I spent some time tring to find a P01, and can't. I can find a SP01 but wanted the smaller P01. I'm almost to the point of giving up. Question: is the P01 close to being as accurate as the SP01. I'll be using it for a range gun mostly since I have a Walther PPSM2 coming and the CZ are just to heavy to carry around.


----------



## boatdoc173 (Mar 15, 2014)

jimjc said:


> I spent some time tring to find a P01, and can't. I can find a SP01 but wanted the smaller P01. I'm almost to the point of giving up. Question: is the P01 close to being as accurate as the SP01. I'll be using it for a range gun mostly since I have a Walther PPSM2 coming and the CZ are just to heavy to carry around.

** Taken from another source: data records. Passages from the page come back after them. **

/-- BAR0_BAD_ACCESS (R305): SIZE for another size or alignment, UNMAPPED for the right size outside the map; a 64-bit access
counts as two of 32 bits in address order. An access that R305 performs whole is not this command's, and changes nothing here. -/
def State.badAccess (a : Bar0Access) (s : State) : State :=
  let off := a.offset.toNat
  let n := a.bytes.val
  let read (o : Nat) : List Byte := leBytes 4 ((s.bar0 o).getD 0)
  let answered (bs : List Byte) (s : State) : State :=
    s.setHost (fun h => { h with lastRead := if a.write.isSome then h.lastRead else bs })
  if (n != 4 && n != 8) || off % 4 != 0 then (s.setBar0Err 0) |> answered (zeros n)
  else if n == 4 then (if (s.bar0 off).isNone then (s.setBar0Err 1) |> answered (zeros 4) else s)
  else if (s.bar0 off).isSome && (s.bar0 (off + 4)).isSome then s
  else
    ((s.bar0Half off (a.write.map (fun v => v.extractLsb' 0 32))).bar0Half (off + 4) (a.write.map (fun v => v.extractLsb' 32 32)))
      |> answered (read off ++ read (off + 4))

def execBar0BadAccess (a : Bar0Access) (s : State) : Host.Outcome State Fault Refusal := .next (s.settled (s.badAccess a))

/-- The response doorbell among the bits of a write to MBX_DOORBELL (R311, R313). -/
def doorbellRsp (off : Nat) (v : BitVec 32) : Option (Fin 8) :=
  if 0x1000 ≤ off ∧ off < 0x1200 ∧ off % 64 = 0x10 ∧ v.getLsbD 1 then some ⟨(off - 0x1000) / 64 % 8, by omega⟩ else none

/-- REGISTER_WRITE (R4). -/
def execRegisterWrite (off : BitVec 16) (v : BitVec 32) (s : State) : Host.Outcome State Fault Refusal :=
  let t := s.settled (s.registerWrite off.toNat v)
  let t := match doorbellRsp off.toNat v with
    | some c => t.settledFabric (t.releaseHeld c 64)
    | none => t
  .next (t.pump allRings)

end Sys2Proof.Machine
end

I feel that the p-01 is as accurate when I shoot it. LOVE those CZs cannot get enough


----------



## Philco (Apr 17, 2012)

jimjc said:


> I spent some time tring to find a P01, and can't. I can find a SP01 but wanted the smaller P01. I'm almost to the point of giving up. Question: is the P01 close to being as accurate as the SP01. I'll be using it for a range gun mostly since I have a Walther PPSM2 coming and the CZ are just to heavy to carry around.


Here's a P 01 for you. https://www.kygunco.com/cz-p01-9mm-pistol-black-polycoat-14-round-38-barrel-14-round-43725


----------